A hypothetical PDF reader that supported zooming to fit the page height, with more than two pages next to each other, would allow reading any number of such columns with horizontal scrolling.

To some extent, small font sizes can be compensated by holding the computer closer to your face, wearing reading glasses, and squinting, but a more absolute limit — without resorting to temporal antialiasing, anyway — is the actual number of pixels. I’ve done a 3½×6 pixel font that is marginally readable, and I think you can do better than that with antialiasing and especially subpixel rendering, but usually a minimum for reasonable letterforms is 5×8 pixels, and standard VGA fonts were 8×16. But at these line widths, that’s not going to be a problem. If we divide the original iPhone’s 320-pixel width by 24 ems, we get a line height of 13 pixels, so an average glyph of around 6×13 pixels. And modern hand computers have considerably more pixels than that.
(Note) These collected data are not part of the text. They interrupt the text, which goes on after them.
/-- STF (R265): Stores and marks full without waiting. -/
def execStf (o : SForm) (s : State) : Host.Outcome State Fault Refusal :=
  run (.stf o) (fun s id h _ _ => s.fe id h (feOf h 3 o)) s

/-- The local store a word lies in: a core of this device, or a place of another device's (R27). -/
def State.storeOf (s : State) (pa : Nat) : Option Nat :=
  match s.home pa with
  | .ls p _ => some p
  | .remote => if farStore pa then some (1000 + pa / 0x200000) else none
  | _ => none

/-- The first word of a FESET range whose access fails, with the cause: every word must lie in one core's local store,
and one beyond its end raises DATA_XLATE (R268). -/
def State.fesetFault (s : State) (h : Hart) (va : W64) (n : Nat) : Option (Cause × W64) :=
  let place (i : Nat) : Except Cause Nat :=
    match s.locate h (va + BitVec.ofNat 64 (4 * i)) 4 .store 0 with
    | .error c => .error c
    | .ok pa => match s.storeOf pa with
      | some p => .ok p
      | none => .error .dataProt
  let core := match place 0 with | .ok x => x | .error _ => 0
  (List.range n).findSome? fun i =>
    match place i with
    | .error c => some (c, va + BitVec.ofNat 64 (4 * i))
    | .ok x => if x = core then none else some (.dataXlate, va + BitVec.ofNat 64 (4 * i))

/-- The physical addresses of n words (R268). -/
def State.fesetWords (s : State) (h : Hart) (va : W64) (n : Nat) : List Nat :=
  (List.range n).filterMap fun i => (s.locate h (va + BitVec.ofNat 64 (4 * i)) 4 .store 0).toOption

/-- Mark one local-store word full or empty, as far as the core's store reaches (R268). -/
def State.markWord (s : State) (pa : Nat) (full : Bool) : State :=
  match s.home pa with
  | .ls p off => s.lsMark p off 1 full
  | _ => s

/-- Mark words at physical addresses full or empty (R268). -/
def State.markWords (s : State) (pas : List Nat) (full : Bool) : State := pas.foldl (fun s pa => s.markWord pa full) s

/-- Whether the marking of a word must wait: behind parked requests that an earlier marking has made ready (R266), or, to
empty it, for a matrix engine that still reads it (R205). -/
def State.markWaits (s : State) (place : Option Nat) (full : Bool) (pa : Nat) : Bool :=
  s.servedBefore place pa 4 || (!full && s.storeReserved pa 4)

/-- FESET of a range that passes its checks (R268); one in another device's store travels there as a request (R253). -/
def State.feset (s : State) (id : Nat) (h : Hart) (o : SForm) (va : W64) (n : Nat) : Res :=
  let full : Bool := o.sz == 0
  match if n = 0 then Except.error Cause.align else s.locate h va 4 .store 0 with
  | .error _ => .done s
  | .ok pa =>
    if s.coreHeld id pa then s.holdHere id pa
    else if full && !s.settledFor id h (o.e 19 17) then .busy s
    else if s.home pa = .remote then
      match s.askRemote id [(pa, .mark n full, 0)] with
      | some s' => .busy s'
      | none => .done s
    else if (s.fesetWords h va n).any (s.markWaits none full) then .busy s
    else .done (s.markWords (s.fesetWords h va n) full)

/-- FESET (R268): Marks a range of words full or empty. A misaligned sa raises ALIGN also when sb = 0 (DESIGN CHOICE, log
65). -/
def execFeset (o : SForm) (s : State) : Host.Outcome State Fault Refusal :=
  run (.feset o) (fun s id h _ _ =>
    let va := h.reg o.a
    let n := (h.reg o.b).toNat
    if va.toNat % 4 ≠ 0 then .stop s .align va none
    else
      match s.fesetFault h va n with
      | some (c, a) => .stop s c a none
      | none => s.feset id h o va n) s

/-! ## Waiting on an address (R269 to R271) -/

/-- A value of n bytes as WAITA compares it: sign-extended for lt and ge. -/
def waitVal (cc n x : Nat) : W64 := if cc = 2 || cc = 3 then word64 (sextNat (8 * n) x) else BitVec.ofNat 64 (x % 2 ^ (8 * n))

/-- WAITA's timeout, when it has one and it can expire (R250, R269). -/
def waitaTimeout (h : Hart) (o : SForm) : Option W64 := if o.eb 3 && !h.det then some (h.reg (rg (o.e 9 4))) else none

/-- WAITA: `expired` ends the wait whatever the condition (R269) (DEDUCED, log 28). -/
def State.waita (s : State) (id : Nat) (h : Hart) (o : SForm) (expired : Bool) : Res :=
  let va := h.reg o.a
  let n := 2 ^ o.sz
  match s.locate h va n .load 0 with
  | .error c => .stop (s.unpark id) c va none
  | .ok pa =>
    if s.accessHeld id pa n then s.holdHere id pa
    else if s.isRefused id h && !expired then .wait s
    else
      let ended := expired || waitaTimeout h o == some 0
      match (if s.home pa = .remote then s.askRemote id [(pa, .read n, 0)] else none) with
      | some s' => .busy s'
      | none =>
        match s.loadAny id h pa n with
        | none => .hart ((s.unpark id).readTouch pa n) id (h.laterPoison o.d va)
        | some x =>
          if condCode (o.e 2 0) (waitVal (o.e 2 0) n x) (waitVal (o.e 2 0) n (h.reg o.b).toNat) || ended then
            .hart ((s.unpark id).readTouch pa n) id (h.later o.d (BitVec.ofNat 64 x))
          else
            (s.dropAnswers id).parkAndWait id pa n 2

/-- WAITA (R269): Waits until a value at an address meets a condition. -/
def execWaita (o : SForm) (s : State) : Host.Outcome State Fault Refusal :=
  run (.waita o) (fun s id h _ _ => s.waita id h o false) s

/-- STWK (R270): Stores with release and wakes the watches on the address. -/
def execStwk (o : SForm) (s : State) : Host.Outcome State Fault Refusal :=
  run (.stwk o) (fun s id h _ _ => 
    let va := h.reg o.a
    let n := 2 ^ o.sz
    match s.locate h va n .store 0 with
    | .error c => .stop s c va none
    | .ok pa =>
      if s.accessHeld id pa n then s.holdHere id pa
      else if !s.settledFor id h (o.e 2 0) || s.pageMoving pa || s.storeReserved pa n then .busy s
      else .done ((s.physStore pa n ((h.reg o.b).toNat % 2 ^ (8 * n))).touch pa)) s

/-! ## Barriers (R272 to R274) -/

/-- Send a barrier's release to a waiting hart (R273). -/
def State.release (s : State) (ids : List Nat) (phase : Nat) : State :=
  ids.foldl (fun s i => s.onHart i fun h => { h with released := some phase }) s

/-- Complete the gang barrier if every live slot has arrived (R273). -/
def State.gangBarrier (s : State) (k : Nat) : State :=
  match s.gangAt k with
  | none => s
  | some g =>
    if g.live = 0 || g.arr = 0 || (g.live &&& ~~~g.arr) ≠ 0 then s
    else
      let ids := (s.harts.filter fun e => e.2.gang == k && match e.2.barrier with | some b => b.1.isNone | none => false).map Prod.fst
      (s.release ids g.phase.toNat).putGang k { g with arr := 0, phase := g.phase + 1 }

/-- A cluster barrier. -/
def State.barAt (s : State) (k : Nat) : Bar := SMap.getD s.bars k Bar.fresh

/-- Replace a cluster barrier. -/
def State.putBar (s : State) (k : Nat) (b : Bar) : State := { s with bars := SMap.setD s.bars k Bar.fresh b }

/-- Key of barrier `b` of the hart's launch in its cluster (R273). -/
def barKey (h : Hart) (g : Gang) (b : Nat) : Nat := (g.first / 24 * 16 + h.queue) * 32 + b

/-- Arrive at a cluster barrier (R273): the first arrival fixes the count, the last completes the phase. -/
def State.clusterArrive (s : State) (id k n : Nat) : State :=
  let b := s.barAt k
  let cnt := if b.arrived.isEmpty then n else b.count
  let all := b.arrived ++ [id]
  if cnt ≤ all.length then (s.release all (b.phase % 256)).putBar k ⟨0, [], b.phase + 1⟩
  else s.putBar k { b with count := cnt, arrived := all }

/-- A barrier's result: the phase completed, or 2^63 + the current phase on expiry (R273, R274). -/
def barExpired (phase : Nat) : W64 := BitVec.ofNat 64 (2 ^ 63 + phase)

/-- The current phase number of the barrier a hart has arrived at. -/
def State.phaseOf (s : State) (h : Hart) : Nat :=
  match h.barrier with
  | some (some k, _) => (s.barAt k).phase % 256
  | _ => ((s.gangAt h.gang).map fun g => g.phase.toNat).getD 0

/-- The hart leaves the barrier with a result. -/
def Hart.leaveBarrier (h : Hart) (d : Reg) (v : W64) : Hart := { h.setReg d v with barrier := none, released := none }

/-- BAR: `key` none is the gang's barrier; `arrive` counts the arrival (R273, R274) (DEDUCED, log 11). -/
def State.bar (s : State) (id : Nat) (h : Hart) (d : Reg) (key : Option Nat) (scope phase : Nat) (timeout : Option W64)
    (arrive : State → State) : Res :=
  match h.released with
  | some p => .hart s id (h.leaveBarrier d (BitVec.ofNat 64 p))
  | none =>
    if h.barrier.isSome then .wait s
    else if !s.settledFor id h scope then .busy s
    else
      let s1 := arrive (s.putHart id { h.empty d with barrier := some (key, phase) })
      match s1.hartAt id with
      | some h1 =>
        match h1.released with
        | some p => .hart s1 id (h1.leaveBarrier d (BitVec.ofNat 64 p))
        | none => if timeout = some 0 && !h.det then .hart s id (h.setReg d (barExpired phase)) else .wait (awake s1)
      | none => .wait s

/-- The timeout register of BAR. -/
def barTimeout (h : Hart) (o : SForm) : Option W64 := if o.eb 0 then some (h.reg o.b) else none

/-- Withdraw a hart's arrival (R274). -/
def State.withdrawArrival (s : State) (id : Nat) (h : Hart) : State :=
  match h.barrier with
  | some (some k, _) => let b := s.barAt k; s.putBar k { b with arrived := b.arrived.filter fun i => i != id }
  | some (none, _) =>
    match s.gangAt h.gang with
    | some g => s.putGang h.gang { g with arr := g.arr &&& ~~~(1#4 <<< h.slot) }
    | none => s
  | none => s

/-- BAR_GANG (R273): Arrives at the gang barrier. -/
def execBarGang (o : SForm) (s : State) : Host.Outcome State Fault Refusal :=
  run (.barGang o) (fun s id h g _ => 
    s.bar id h o.d none 1 g.phase.toNat (barTimeout h o) fun s =>
      (s.putGang h.gang { g with arr := g.arr ||| (1#4 <<< h.slot) }).gangBarrier h.gang) s

/-- BAR_CLUS (R273): Arrives at a cluster barrier with count n. -/
def execBarClus (o : SForm) (s : State) : Host.Outcome State Fault Refusal :=
  run (.barClus o) (fun s id h g _ => 
    let n := (h.reg o.a).toNat
    let k := barKey h g (bits n 4 0)
    s.bar id h o.d (some k) 2 ((s.barAt k).phase % 256) (barTimeout h o) fun s => s.clusterArrive id k (bits n 15 8)) s

/-! ## The work deque (R275, R276) -/

/-- The value returned when a deque is empty. -/
def dqEmpty : W64 := BitVec.ofNat 64 (2 ^ 63)

/-- Replace core p's deque. -/
def State.putDeque (s : State) (p : Nat) (l : List (BitVec 63)) : State := s.putCore p { s.coreAt p with deque := l }

/-- The oldest DQPOP that waits at core p and takes the next push (R276); under MODE.DET a blocked one is performed at its
hart's turn instead (R277). -/
def State.waitingPop (s : State) (p : Nat) : Option Park :=
  s.parks.find? fun x => x.kind == 3 && !x.refused && x.got.isNone && s.coreOfLcid x.pa == p &&
    match s.hartAt x.hart with | some h => !h.det | none => false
Given that all these point sizes are a little on the small side, and the actual paperback book I was looking at has lines of only about 20 ems wide and is eminently readable, you’d think I could get by with a font size about 10% or 20% larger than what’s implied above (and thus 21% or 44% less areally dense). 45 mm / 21 em would be 2.1 mm per em, which is a 6-point font; in landscape mode, the same tiny screen would have 63 mm / 21 em = 8.5 points, which is easily readable. But the other force pushing for smaller fonts and wider lines is the occasional <pre> block, which needs to be able to accommodate 80 columns, nominally 40 ems. That’s a text size of 0.6 em for the <pre>. Using an even larger font size for the normal body text would cause an even larger disharmony between the two text sizes.

Hyperlinks in PDF

PDF supports tables of contents and hyperlinks, but at least the default PDF viewer on Android 7.0 doesn’t seem to have any way to see them. It has a fairly effective scrollbar, though, so page numbers may be a reasonable replacement — but they need to count monotonically from 1 at the beginning, since the page numbers displayed in the Android viewer do that; even though PDF supports page numbers that do things like “i, ii, iii, iv, 1, 2”, they are not displayed.

ZUI in PDF for navigating illustrations?

Illustrations (see Dercuano drawings) are a really hard problem in HTML-based formats for small screens: your lines are already too short to flow text around large pictures, and small pictures are unreadable unless they contain only a little bit of information, like sparklines. But if we assume that the reader is using a hand computer with pinch-to-zoom, and our image format is vector, perhaps we can rely on zooming to provide more information about illustrations on demand, and even some degree of hierarchical navigation.

Hyperlink navigation within the illustration is probably not supported, though, and the maximum zoom is probably quite limited; the popular AndroidPdfViewer open-source component defaults to 3× as its default maximum zoom, but the Android 7.0 default PDF viewer defaults to 10×. It also permits zooming out until several pages are on the screen, though, sadly, stacked vertically.

Hyphenation and equations in PDF

The major advantage of PDF over the HTML-based formats is that things will look exactly as I formatted them. This means that I don’t have to rely on hyphenation support on the reader’s computer; I can use a decent hyphenation algorithm, and if necessary I can tweak the text to deal with rotten formatting (although, honestly, I’m trying to import a couple of million words of unfinished notes into this thing; I can’t stop to futz with per-paragraph formatting on more than a tiny part of it).

Also, an enormous advantage accrues to math formatting (see Dercuano formula display). In theory, EPUB supports some part of MathML, but MathML rendering is generally kind of shitty (where it’s not done through MathJax), and writing MathML is worse. With PDF, I can render equations at build time using TEX, subsetting Computer Modern fonts as necessary to include just the glyphs I’m using, and get well-formatted formulas.